The United Kingdom Competition and Markets Authority has officially launched an investigation into several of the world’s most prominent hospitality companies. The probe focuses on whether Hilton, InterContinental Hotels Group, and Marriott International engaged in unlawful information sharing through a third party. At the center of the inquiry is CoStar, a real estate data provider that also owns the industry standard benchmarking tool known as STR. The regulator is currently assessing whether these entities breached competition laws by exchanging sensitive commercial information that could lead to price fixing or reduced market competitiveness.
According to the watchdog, the investigation is still in its early stages and no formal conclusion has been reached regarding any wrongdoing. The core of the concern lies in the potential for these major hotel chains to have used a common data platform to gain insights into each other’s pricing strategies and occupancy levels in a way that stifles natural market rivalry. In a healthy competitive environment, hotels are expected to set their rates independently based on market demand. If companies are found to be coordinating through shared data metrics, it could lead to artificially inflated costs for travelers across the United Kingdom.
Hilton and Marriott have both acknowledged the investigation and stated they are cooperating fully with the British authorities. These companies maintain that their operations are conducted with transparency and in compliance with international trade laws. CoStar, which provides the software and analytical data used by thousands of hotels globally, has also expressed its intent to assist the Competition and Markets Authority with its inquiries. The outcome of this case is being closely watched by the global hospitality sector, as a ruling against these giants could force a massive shift in how the industry handles performance data and market analytics.

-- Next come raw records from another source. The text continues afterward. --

-- ==== Sys2Proof/Machine/Horizon.lean ====
section
/-! DEFINITION. The Horizon Network: terms, snapshots, deliveries, commit, quiescence, pause, the governor, the stall watchdog and orphaned groups (R72, R73, R179 to R200, R445, R458). -/

namespace Sys2Proof.Machine

namespace Mach

/-! Terms (Table 9-1) -/

/-- The items of one PE: groups not FIRED, firings in Fire or Emit, and rollbacks in progress. -/
def peTags (m : Mach) (p : PeId) (j : JobId) : List Tag :=
  let x := m.pe p
  ((heads x.iris).filter (fun e => e.2.job == j && e.2.gstate != .fired)).map (fun e => m.tagOf j e.2.key)
    ++ (x.ctxs.filter (fun c => c.2.job == j)).map (fun c => c.2.tag)
    ++ (x.emitQ.filter (fun e => e.job == j)).map (fun e => e.tag)
    ++ x.sweeps.filterMap (fun s => match s with
      | .rollback g => if g.job = j then some (m.tagOf j g.key) else none
      | _ => none)

/-- Terms of a tile reported at their own tags: tokens in transit, and messages to the collector that WR_ACK has not answered. -/
def tileTags (m : Mach) (j : JobId) : List Tag :=
  m.tiles.flatMap (fun e => (e.2.transit.filter (fun l => l.2.job == j)).map (fun l => l.2.tag))
    ++ m.pmsgs.filterMap (fun x => match x.msg with
      | .item _ i => if i.job = j then some i.ctag else none
      | .cancel _ k _ t _ => if k = j then some t else none)

/-- Terms of the hub: tokens it holds, those that wait for a hub slot, and the ceiling of a paced job. While a token of an edge waits, its tag (K_(n-1), 0) keeps the least of these where the ceiling was before the edge (R202). The ceiling is found from TGT_PERIOD as it stands: a write of it while the job is PAUSED moves a ceiling already counted at once, where R201 does not say whether it does (the model's choice, log entry 34). -/
def hubTags (m : Mach) (j : JobId) : List Tag :=
  let jb := m.job j
  (m.hubTerms.filter (fun l => l.2.job == j)).map (fun l => l.2.tag)
    ++ (m.hubWait.filter (fun x => x.2.1.job == j)).map (fun x => x.2.2)
    ++ (if jb.paced then [⟨BitVec.ofNat 64 (jb.t0.toNat + jb.edge * m.jobObj j 0x44 1000), 0⟩] else [])

/-- Every rollback request of a job that has not started, and the least one a tile has written to ring 1 since its OVF was last 0, with the lookahead of its PE (R184, R293). -/
def rbTags (m : Mach) (j : JobId) : List (Tag × Nat) :=
  m.tiles.flatMap (fun e => ((e.2.rbq ++ e.2.rbOut).filter (fun q => q.job == j)).map
      (fun q => (m.tagOf j q.key, m.lookahead j (nodePe q.node)))
    ++ ((SMap.get? e.2.rbOvfMin j.toNat).map (fun q => (q.1, m.lookahead j q.2))).toList)

/-- The GVT and SH values of every term of a job (R184). -/
def horizonTerms (m : Mach) (j : JobId) : List Tag × List Tag :=
  let pes := (m.jobPes j).flatMap (fun p => (m.peTags p j).map (fun t => (t, m.lookahead j p)))
  let held := pes ++ m.rbTags j
  let regs := (m.clusters.map (fun c => SMap.getD c.2.hreg j.toNat {})) ++ (m.tiles.map (fun t => SMap.getD t.2.hreg j.toNat {}))
  let plain := m.tileTags j ++ m.hubTags j
  (held.map (·.1) ++ regs.filterMap (·.least) ++ plain,
   held.map (fun x => plusLa x.1 x.2) ++ regs.filterMap (·.leastL) ++ plain)

/-! What a pause waits for (R198, R458) -/

/-- Heads of the uncommitted speculative firings of a job, with their tiles. -/
def specFirings (m : Mach) (j : JobId) : List (Nat × JEntry) :=
  let g := (m.job j).gvt
  m.tiles.flatMap (fun t => (t.2.journal.filter (fun e =>
    e.2.job == j && !e.2.tail && !e.2.fossil && !((m.tagOf j e.2.key).lt g))).map (fun e => (t.1, e.2)))
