-- ==== Sys2Proof/Machine/Dispatch.lean ====
section
/-! DEFINITION. Dispatch: each command to its meaning. -/

namespace Sys2Proof.Machine
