/-- The power controller: over the cap, or under the thermal rule, a step is shed, after ten quiet intervals the last one is restored; the current limit answers in every tile; the thermal rule begins at 105 °C, ends at 103 °C and trips at 115 °C; a failing rail that is up ends in FAULT with every main rail down; and a tile's voltage follows its slack. Log entries 57 and 60 name what the model reads or chooses in it. -/
def Sys2Proof.Claim.PowerAndHeat : Prop :=
  ∀ (s : State),
    (∀ w : BitVec 16, s.m.pw.pgood = true → s.m.wallRun = true → s.m.objD 0x2000 0x02 0 = 0 →
      (s.m.powerCap < w.toNat → 1000 < s.m.clockMhz → ∃ t, exec (.powerControl w) s = .next t ∧
        t.m.pw.shed = .clock :: s.m.pw.shed ∧ t.m.pw.quiet = 0 ∧ t.m.pw.powerW = w.toNat) ∧
      (s.m.powerCap < w.toNat → s.m.clockMhz ≤ 1000 → s.m.throttle < 3 → ∃ t, exec (.powerControl w) s = .next t ∧
        t.m.pw.shed = .throttle :: s.m.pw.shed ∧ t.m.pw.powerW = w.toNat) ∧
      (∀ r, 20 * w.toNat ≤ 19 * s.m.powerCap → s.m.pw.thermal = false → 9 ≤ s.m.pw.quiet → s.m.pw.shed = .clock :: r → ∃ t,
        exec (.powerControl w) s = .next t ∧ t.m.pw.shed = r ∧ t.m.pw.powerW = w.toNat) ∧
      (20 * w.toNat ≤ 19 * s.m.powerCap → s.m.pw.thermal = true → 1000 < s.m.clockMhz → ∃ t, exec (.powerControl w) s = .next t ∧
        t.m.pw.shed = .clock :: s.m.pw.shed ∧ t.m.pw.quiet = Nat.min 10 (s.m.pw.quiet + 1))) ∧
    (∀ ma : BitVec 32, s.m.awake = true →
      (ma.toNat < 72000 → ∃ t, exec (.currentLimit ma) s = .next t ∧ t.m.pw.limit = false ∧ t.m.pw.vinMa = ma.toNat ∧
        t.m.pw.avs = s.m.pw.avs) ∧
      (72000 ≤ ma.toNat → s.m.pw.pgood = true → ∃ t, exec (.currentLimit ma) s = .next t ∧ t.m.pw.limit = true ∧
        ∀ x : TileId, s.m.ms.failTiles.getLsbD x.toNat = false → (t.m.avs x).drop = (s.m.avs x).drop - 10 ∧
          (t.m.avs x).stretches = Nat.min 65535 ((s.m.avs x).stretches + 1))) ∧
    (∀ tj : BitVec 32, s.m.awake = true →
      (105 ≤ tj.toInt → s.m.pw.thermal = false → s.m.hubOn = true → s.m.ic.kept = none → ∃ t, exec (.thermalAlert tj) s = .next t ∧
        t.m.pw.thermal = true ∧ t.m.pw.tj = tj.toInt ∧ t.m.ic.now.pend.getLsbD 162 = true) ∧
      (tj.toInt ≤ 103 → ∃ t, exec (.thermalRuleEnd tj) s = .next t ∧ t.m.pw.thermal = false ∧ t.m.pw.tj = tj.toInt) ∧
      (115 ≤ tj.toInt → 2 ≤ s.m.mstate.toNat → ∃ t, exec (.thermalTrip tj) s = .next t ∧ t.m.pw.trip = true ∧ t.m.mstate = 8 ∧
        t.m.pw.pgood = false)) ∧
    (∀ rail : Byte, rail.toNat < 10 →
      (s.m.pw.rails.getLsbD rail.toNat = true → ∃ t, exec (.railFault rail) s = .next t ∧ t.m.mstate = 8 ∧ t.m.pw.rails = 0) ∧
      (s.m.pw.rails.getLsbD rail.toNat = false → exec (.railFault rail) s = .next s)) ∧
    (∀ (x : TileId) (k : BitVec 6), s.m.pw.pgood = true → let a := s.m.avs x
      (k.toNat < 3 → ∃ t, exec (.avsWindow x k) s = .next t ∧ (t.m.avs x).drop = a.drop - 5 ∧ (t.m.avs x).slack = k) ∧
      (3 ≤ k.toNat → k.toNat ≤ 8 → ∃ t, exec (.avsWindow x k) s = .next t ∧ (t.m.avs x).drop = a.drop ∧ (t.m.avs x).high = 0) ∧
      (8 < k.toNat → a.high + 1 < 100 → ∃ t, exec (.avsWindow x k) s = .next t ∧ (t.m.avs x).drop = a.drop ∧
        (t.m.avs x).high = a.high + 1) ∧
      (8 < k.toNat → 100 ≤ a.high + 1 → ∃ t, exec (.avsWindow x k) s = .next t ∧
        (t.m.avs x).drop = Nat.min (a.drop + 5) (vmaxMv x - vminMv x) ∧ (t.m.avs x).high = 0) ∧
      (∃ t, exec (.droopResponse x) s = .next t ∧ (t.m.avs x).drop = a.drop - 10 ∧
        (t.m.avs x).stretches = Nat.min 65535 (a.stretches + 1))) ∧
    (∀ x : TileId, s.m.setNow = [] → ∃ t, exec (.avsStat x) s = .next t ∧ t.m.sent = s.m.sent ++ [.value (s.m.avsStat x)] ∧
      (t.m.avs x).stretches = 0 ∧ (t.m.avs x).drop = (s.m.avs x).drop)

/-- JTAG, the PCIe pins, the flash and the error log: EXTEST drives the scanned pins and HIGHZ floats them in READY and FAULT alone, the other instructions leave the pins functional, IDCODE shifts its word out, EXTEST and SAMPLE/PRELOAD what the chain captured, a free value of the pins' levels (log entry 63), the link comes up once PERST_N is released, an operation of the flash leaves its bytes and tells its end by source 161, and the oldest detection goes to the log. Log entry 90 names what the model reads or chooses in it. -/
def Sys2Proof.Claim.PinsAndTheLog : Prop :=
  ∀ (s : State),
    (∀ d : Word, s.m.pw.pgood = true →
      (s.m.mstate = 3 ∨ s.m.mstate = 8 → ∃ t, exec (.extest d) s = .next t ∧ t.m.jtag.pins = .scan d ∧ t.m.jtag.chain = d ∧
        t.m.sent = s.m.sent ++ [.value (Config.scanChain s.m.gpioLevels s.m.free)]) ∧
      (s.m.mstate ≠ 3 → s.m.mstate ≠ 8 → ∃ t, exec (.extest d) s = .next t ∧ t.m.jtag.pins = .functional ∧
        t.m.sent = s.m.sent ++ [.value (d <<< 1)]) ∧
      (∃ t, exec (.samplePreload d) s = .next t ∧ t.m.jtag.pins = .functional ∧ t.m.jtag.chain = d ∧
        t.m.sent = s.m.sent ++ [.value (Config.scanChain s.m.gpioLevels s.m.free)])) ∧
    (s.m.pw.pgood = true →
      (s.m.mstate = 3 ∨ s.m.mstate = 8 → ∃ t, exec .highz s = .next t ∧ t.m.jtag.pins = .highz) ∧
      (s.m.mstate ≠ 3 → s.m.mstate ≠ 8 → ∃ t, exec .highz s = .next t ∧ t.m.jtag.pins = .functional) ∧
      (∃ t, exec .idcode s = .next t ∧ t.m.jtag.pins = .functional ∧ t.m.sent = s.m.sent ++ [.value 0x1819254B]) ∧
      (∃ t, exec .bypass s = .next t ∧ t.m.jtag.pins = .functional ∧ t.m.jtag.ir = 0xFF)) ∧
    (∃ t, exec .testLogicReset s = .next t ∧ t.m.jtag.pins = .functional ∧ t.m.jtag.ir = 2) ∧
    (∃ t, exec .pciePerstRelease s = .next t ∧ t.m.pw = { s.m.pw with perst := true }) ∧
    (∀ (r : BitVec 3) (w : BitVec 5), rateOk r = true → widthOk w = true → s.m.pw.perst = true → s.m.pw.rails.getLsbD 9 = true → s.m.pw.linkUp = false →
      (s.m.mstate = 2 → 2 ≤ s.m.pw.stage) → ∃ t, exec (.pcieLinkUp r w) s = .next t ∧ t.m.pw.linkUp = true ∧
        t.m.pw.linkRate = r.toNat ∧ t.m.pw.linkWidth = w.toNat) ∧
    (s.m.hubOn = true → s.m.ic.kept = none →
      ∃ t, exec .qspiOperationComplete s = .next t ∧ t.m.ic.now.pend.getLsbD 161 = true ∧ t.m.flashOp = .keep ∧
        (s.m.flashOp = .keep → t.m.flash = s.m.flash ∧ t.m.repairLog = s.m.repairLog) ∧
        (∀ off d, s.m.flashOp = .write off d → t.m.flash = memWrite s.m.flash off.toNat (d.take (2 ^ 25 - off.toNat)) ∧
          (off.toNat + d.length ≤ 0x1000000 → t.m.repairLog = s.m.repairLog ∧ t.m.objs = (s.m.raiseSource 161).objs)) ∧
        (∀ l, s.m.flashOp = .repairs l → t.m.repairLog = l ∧ t.m.flash = s.m.flash)) ∧
    (∀ e r, s.m.err.queue = e :: r → SMap.get? s.m.err.lastByBlock e.block = none → e.perm = false → s.m.err.log.length < 1024 →
      ∃ t, exec .errlogWrite s = .next t ∧ t.m.err.queue = r ∧ t.m.err.total = s.m.err.total + 1 ∧
        t.m.err.log = s.m.err.log ++ [{ e with seq := BitVec.ofNat 64 (s.m.err.total + 1),
                                               w2 := e.w2 ||| at64 (Nat.min (SMap.getD s.m.err.supp e.block 0) 255) 8 }])
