/-! modCluster -/

@[simp] theorem modCluster_pes (c : ClusterId) (f : Cluster → Cluster) : (m.modCluster c f).pes = m.pes := rfl
@[simp] theorem modCluster_tiles (c : ClusterId) (f : Cluster → Cluster) : (m.modCluster c f).tiles = m.tiles := rfl
@[simp] theorem modCluster_jobs (c : ClusterId) (f : Cluster → Cluster) : (m.modCluster c f).jobs = m.jobs := rfl
@[simp] theorem modCluster_net (c : ClusterId) (f : Cluster → Cluster) : (m.modCluster c f).net = m.net := rfl
@[simp] theorem modCluster_mem (c : ClusterId) (f : Cluster → Cluster) : (m.modCluster c f).mem = m.mem := rfl
@[simp] theorem modCluster_ms (c : ClusterId) (f : Cluster → Cluster) : (m.modCluster c f).ms = m.ms := rfl
@[simp] theorem modCluster_cores (c : ClusterId) (f : Cluster → Cluster) : (m.modCluster c f).cores = m.cores := rfl
@[simp] theorem modCluster_err (c : ClusterId) (f : Cluster → Cluster) : (m.modCluster c f).err = m.err := rfl
@[simp] theorem modCluster_objs (c : ClusterId) (f : Cluster → Cluster) : (m.modCluster c f).objs = m.objs := rfl
@[simp] theorem modCluster_quanta (c : ClusterId) (f : Cluster → Cluster) : (m.modCluster c f).quanta = m.quanta := rfl
@[simp] theorem modCluster_wall (c : ClusterId) (f : Cluster → Cluster) : (m.modCluster c f).wall = m.wall := rfl
@[simp] theorem modCluster_cycle (c : ClusterId) (f : Cluster → Cluster) : (m.modCluster c f).cycle = m.cycle := rfl
@[simp] theorem modCluster_hubTerms (c : ClusterId) (f : Cluster → Cluster) : (m.modCluster c f).hubTerms = m.hubTerms := rfl
@[simp] theorem modCluster_evr (c : ClusterId) (f : Cluster → Cluster) : (m.modCluster c f).evr = m.evr := rfl
@[simp] theorem modCluster_ic (c : ClusterId) (f : Cluster → Cluster) : (m.modCluster c f).ic = m.ic := rfl
@[simp] theorem modCluster_sched (c : ClusterId) (f : Cluster → Cluster) : (m.modCluster c f).sched = m.sched := rfl
@[simp] theorem modCluster_pairs (c : ClusterId) (f : Cluster → Cluster) : (m.modCluster c f).pairs = m.pairs := rfl
@[simp] theorem modCluster_mbx (c : ClusterId) (f : Cluster → Cluster) : (m.modCluster c f).mbx = m.mbx := rfl
@[simp] theorem modCluster_streams (c : ClusterId) (f : Cluster → Cluster) : (m.modCluster c f).streams = m.streams := rfl
@[simp] theorem modCluster_triggers (c : ClusterId) (f : Cluster → Cluster) : (m.modCluster c f).triggers = m.triggers := rfl
@[simp] theorem modCluster_ports (c : ClusterId) (f : Cluster → Cluster) : (m.modCluster c f).ports = m.ports := rfl
@[simp] theorem modCluster_locks (c : ClusterId) (f : Cluster → Cluster) : (m.modCluster c f).locks = m.locks := rfl
@[simp] theorem modCluster_funcs (c : ClusterId) (f : Cluster → Cluster) : (m.modCluster c f).funcs = m.funcs := rfl
@[simp] theorem modCluster_mstate (c : ClusterId) (f : Cluster → Cluster) : (m.modCluster c f).mstate = m.mstate := rfl
@[simp] theorem modCluster_pw (c : ClusterId) (f : Cluster → Cluster) : (m.modCluster c f).pw = m.pw := rfl
@[simp] theorem modCluster_sent (c : ClusterId) (f : Cluster → Cluster) : (m.modCluster c f).sent = m.sent := rfl
@[simp] theorem modCluster_up (c : ClusterId) (f : Cluster → Cluster) : (m.modCluster c f).up = m.up := rfl
@[simp] theorem modCluster_flash (c : ClusterId) (f : Cluster → Cluster) : (m.modCluster c f).flash = m.flash := rfl
@[simp] theorem modCluster_features (c : ClusterId) (f : Cluster → Cluster) : (m.modCluster c f).features = m.features := rfl
@[simp] theorem modCluster_repairLog (c : ClusterId) (f : Cluster → Cluster) : (m.modCluster c f).repairLog = m.repairLog := rfl
@[simp] theorem modCluster_hardRows (c : ClusterId) (f : Cluster → Cluster) : (m.modCluster c f).hardRows = m.hardRows := rfl
@[simp] theorem modCluster_setNow (c : ClusterId) (f : Cluster → Cluster) : (m.modCluster c f).setNow = m.setNow := rfl
@[simp] theorem modCluster_agent (c : ClusterId) (f : Cluster → Cluster) : (m.modCluster c f).agent = m.agent := rfl
@[simp] theorem modCluster_agentQ (c : ClusterId) (f : Cluster → Cluster) : (m.modCluster c f).agentQ = m.agentQ := rfl
@[simp] theorem modCluster_loads (c : ClusterId) (f : Cluster → Cluster) : (m.modCluster c f).loads = m.loads := rfl
@[simp] theorem modCluster_tgt (c : ClusterId) (f : Cluster → Cluster) : (m.modCluster c f).tgt = m.tgt := rfl
@[simp] theorem modCluster_wave (c : ClusterId) (f : Cluster → Cluster) : (m.modCluster c f).wave = m.wave := rfl
@[simp] theorem modCluster_coll (c : ClusterId) (f : Cluster → Cluster) : (m.modCluster c f).coll = m.coll := rfl
@[simp] theorem modCluster_pmsgs (c : ClusterId) (f : Cluster → Cluster) : (m.modCluster c f).pmsgs = m.pmsgs := rfl

/-! modJob -/

@[simp] theorem modJob_pes (j : JobId) (f : Job → Job) : (m.modJob j f).pes = m.pes := rfl
@[simp] theorem modJob_clusters (j : JobId) (f : Job → Job) : (m.modJob j f).clusters = m.clusters := rfl
@[simp] theorem modJob_tiles (j : JobId) (f : Job → Job) : (m.modJob j f).tiles = m.tiles := rfl
@[simp] theorem modJob_net (j : JobId) (f : Job → Job) : (m.modJob j f).net = m.net := rfl
@[simp] theorem modJob_mem (j : JobId) (f : Job → Job) : (m.modJob j f).mem = m.mem := rfl
@[simp] theorem modJob_ms (j : JobId) (f : Job → Job) : (m.modJob j f).ms = m.ms := rfl
@[simp] theorem modJob_cores (j : JobId) (f : Job → Job) : (m.modJob j f).cores = m.cores := rfl
@[simp] theorem modJob_err (j : JobId) (f : Job → Job) : (m.modJob j f).err = m.err := rfl
@[simp] theorem modJob_objs (j : JobId) (f : Job → Job) : (m.modJob j f).objs = m.objs := rfl
@[simp] theorem modJob_quanta (j : JobId) (f : Job → Job) : (m.modJob j f).quanta = m.quanta := rfl
@[simp] theorem modJob_wall (j : JobId) (f : Job → Job) : (m.modJob j f).wall = m.wall := rfl
@[simp] theorem modJob_cycle (j : JobId) (f : Job → Job) : (m.modJob j f).cycle = m.cycle := rfl
@[simp] theorem modJob_hubTerms (j : JobId) (f : Job → Job) : (m.modJob j f).hubTerms = m.hubTerms := rfl
@[simp] theorem modJob_evr (j : JobId) (f : Job → Job) : (m.modJob j f).evr = m.evr := rfl
@[simp] theorem modJob_ic (j : JobId) (f : Job → Job) : (m.modJob j f).ic = m.ic := rfl
@[simp] theorem modJob_sched (j : JobId) (f : Job → Job) : (m.modJob j f).sched = m.sched := rfl
@[simp] theorem modJob_pairs (j : JobId) (f : Job → Job) : (m.modJob j f).pairs = m.pairs := rfl
@[simp] theorem modJob_mbx (j : JobId) (f : Job → Job) : (m.modJob j f).mbx = m.mbx := rfl
@[simp] theorem modJob_streams (j : JobId) (f : Job → Job) : (m.modJob j f).streams = m.streams := rfl
@[simp] theorem modJob_triggers (j : JobId) (f : Job → Job) : (m.modJob j f).triggers = m.triggers := rfl
@[simp] theorem modJob_ports (j : JobId) (f : Job → Job) : (m.modJob j f).ports = m.ports := rfl
@[simp] theorem modJob_locks (j : JobId) (f : Job → Job) : (m.modJob j f).locks = m.locks := rfl
@[simp] theorem modJob_funcs (j : JobId) (f : Job → Job) : (m.modJob j f).funcs = m.funcs := rfl
@[simp] theorem modJob_mstate (j : JobId) (f : Job → Job) : (m.modJob j f).mstate = m.mstate := rfl
@[simp] theorem modJob_pw (j : JobId) (f : Job → Job) : (m.modJob j f).pw = m.pw := rfl
@[simp] theorem modJob_sent (j : JobId) (f : Job → Job) : (m.modJob j f).sent = m.sent := rfl
@[simp] theorem modJob_up (j : JobId) (f : Job → Job) : (m.modJob j f).up = m.up := rfl
@[simp] theorem modJob_flash (j : JobId) (f : Job → Job) : (m.modJob j f).flash = m.flash := rfl
@[simp] theorem modJob_features (j : JobId) (f : Job → Job) : (m.modJob j f).features = m.features := rfl
@[simp] theorem modJob_repairLog (j : JobId) (f : Job → Job) : (m.modJob j f).repairLog = m.repairLog := rfl
@[simp] theorem modJob_hardRows (j : JobId) (f : Job → Job) : (m.modJob j f).hardRows = m.hardRows := rfl
@[simp] theorem modJob_setNow (j : JobId) (f : Job → Job) : (m.modJob j f).setNow = m.setNow := rfl
@[simp] theorem modJob_agent (j : JobId) (f : Job → Job) : (m.modJob j f).agent = m.agent := rfl
@[simp] theorem modJob_agentQ (j : JobId) (f : Job → Job) : (m.modJob j f).agentQ = m.agentQ := rfl
@[simp] theorem modJob_loads (j : JobId) (f : Job → Job) : (m.modJob j f).loads = m.loads := rfl
@[simp] theorem modJob_tgt (j : JobId) (f : Job → Job) : (m.modJob j f).tgt = m.tgt := rfl
@[simp] theorem modJob_wave (j : JobId) (f : Job → Job) : (m.modJob j f).wave = m.wave := rfl
@[simp] theorem modJob_coll (j : JobId) (f : Job → Job) : (m.modJob j f).coll = m.coll := rfl
@[simp] theorem modJob_pmsgs (j : JobId) (f : Job → Job) : (m.modJob j f).pmsgs = m.pmsgs := rfl

/-! setCore -/

@[simp] theorem setCore_pes (c : BitVec 4) (x : Core) : (m.setCore c x).pes = m.pes := rfl
@[simp] theorem setCore_clusters (c : BitVec 4) (x : Core) : (m.setCore c x).clusters = m.clusters := rfl
@[simp] theorem setCore_tiles (c : BitVec 4) (x : Core) : (m.setCore c x).tiles = m.tiles := rfl
@[simp] theorem setCore_jobs (c : BitVec 4) (x : Core) : (m.setCore c x).jobs = m.jobs := rfl
@[simp] theorem setCore_net (c : BitVec 4) (x : Core) : (m.setCore c x).net = m.net := rfl
@[simp] theorem setCore_mem (c : BitVec 4) (x : Core) : (m.setCore c x).mem = m.mem := rfl
@[simp] theorem setCore_ms (c : BitVec 4) (x : Core) : (m.setCore c x).ms = m.ms := rfl
@[simp] theorem setCore_err (c : BitVec 4) (x : Core) : (m.setCore c x).err = m.err := rfl
@[simp] theorem setCore_objs (c : BitVec 4) (x : Core) : (m.setCore c x).objs = m.objs := rfl
@[simp] theorem setCore_quanta (c : BitVec 4) (x : Core) : (m.setCore c x).quanta = m.quanta := rfl
@[simp] theorem setCore_wall (c : BitVec 4) (x : Core) : (m.setCore c x).wall = m.wall := rfl
@[simp] theorem setCore_cycle (c : BitVec 4) (x : Core) : (m.setCore c x).cycle = m.cycle := rfl
@[simp] theorem setCore_hubTerms (c : BitVec 4) (x : Core) : (m.setCore c x).hubTerms = m.hubTerms := rfl
@[simp] theorem setCore_evr (c : BitVec 4) (x : Core) : (m.setCore c x).evr = m.evr := rfl
@[simp] theorem setCore_ic (c : BitVec 4) (x : Core) : (m.setCore c x).ic = m.ic := rfl
@[simp] theorem setCore_sched (c : BitVec 4) (x : Core) : (m.setCore c x).sched = m.sched := rfl
@[simp] theorem setCore_pairs (c : BitVec 4) (x : Core) : (m.setCore c x).pairs = m.pairs := rfl
@[simp] theorem setCore_mbx (c : BitVec 4) (x : Core) : (m.setCore c x).mbx = m.mbx := rfl
@[simp] theorem setCore_streams (c : BitVec 4) (x : Core) : (m.setCore c x).streams = m.streams := rfl
@[simp] theorem setCore_triggers (c : BitVec 4) (x : Core) : (m.setCore c x).triggers = m.triggers := rfl
@[simp] theorem setCore_ports (c : BitVec 4) (x : Core) : (m.setCore c x).ports = m.ports := rfl
@[simp] theorem setCore_locks (c : BitVec 4) (x : Core) : (m.setCore c x).locks = m.locks := rfl
@[simp] theorem setCore_funcs (c : BitVec 4) (x : Core) : (m.setCore c x).funcs = m.funcs := rfl
@[simp] theorem setCore_mstate (c : BitVec 4) (x : Core) : (m.setCore c x).mstate = m.mstate := rfl
@[simp] theorem setCore_pw (c : BitVec 4) (x : Core) : (m.setCore c x).pw = m.pw := rfl
@[simp] theorem setCore_sent (c : BitVec 4) (x : Core) : (m.setCore c x).sent = m.sent := rfl
@[simp] theorem setCore_up (c : BitVec 4) (x : Core) : (m.setCore c x).up = m.up := rfl
@[simp] theorem setCore_flash (c : BitVec 4) (x : Core) : (m.setCore c x).flash = m.flash := rfl
@[simp] theorem setCore_features (c : BitVec 4) (x : Core) : (m.setCore c x).features = m.features := rfl
@[simp] theorem setCore_repairLog (c : BitVec 4) (x : Core) : (m.setCore c x).repairLog = m.repairLog := rfl
@[simp] theorem setCore_hardRows (c : BitVec 4) (x : Core) : (m.setCore c x).hardRows = m.hardRows := rfl
@[simp] theorem setCore_setNow (c : BitVec 4) (x : Core) : (m.setCore c x).setNow = m.setNow := rfl
@[simp] theorem setCore_agent (c : BitVec 4) (x : Core) : (m.setCore c x).agent = m.agent := rfl
@[simp] theorem setCore_agentQ (c : BitVec 4) (x : Core) : (m.setCore c x).agentQ = m.agentQ := rfl
@[simp] theorem setCore_loads (c : BitVec 4) (x : Core) : (m.setCore c x).loads = m.loads := rfl
@[simp] theorem setCore_tgt (c : BitVec 4) (x : Core) : (m.setCore c x).tgt = m.tgt := rfl
@[simp] theorem setCore_wave (c : BitVec 4) (x : Core) : (m.setCore c x).wave = m.wave := rfl
@[simp] theorem setCore_coll (c : BitVec 4) (x : Core) : (m.setCore c x).coll = m.coll := rfl
@[simp] theorem setCore_pmsgs (c : BitVec 4) (x : Core) : (m.setCore c x).pmsgs = m.pmsgs := rfl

The use of benchmarking data is a standard practice in the modern hotel industry. Revenue managers at major chains often rely on reports to understand how their properties compare to their immediate competitors. However, the line between legitimate market analysis and anti-competitive behavior is thin. The British regulator is specifically looking at whether the frequency and detail of the data shared allowed these companies to predict each other’s moves with too much certainty. If the data shared was too granular or provided in real-time, it could theoretically allow competitors to align their pricing without ever having a direct conversation.
Legal experts suggest that this investigation reflects a growing trend among international regulators to scrutinize how big data and algorithms are used to influence consumer prices. Similar cases have emerged in the United States and Europe, where authorities are increasingly wary of ‘algorithmic collusion.’ This occurs when companies use the same third-party software to manage prices, effectively creating a hub-and-spoke conspiracy that bypasses traditional anti-trust safeguards. For the UK, ensuring that the tourism and hospitality sector remains competitive is a high priority as the country continues to navigate its post-pandemic economic recovery.
Should the Competition and Markets Authority find evidence of a breach, the penalties could be severe. Under UK law, the regulator has the power to impose fines of up to ten percent of a company’s global annual turnover. Beyond the financial impact, a negative finding would damage the reputations of these household names and likely trigger a wave of private litigation from consumers and corporate clients who feel they were overcharged. For now, the industry remains in a state of uncertainty as the government agency gathers evidence and prepares for a more formal assessment of the hospitality sector’s data practices.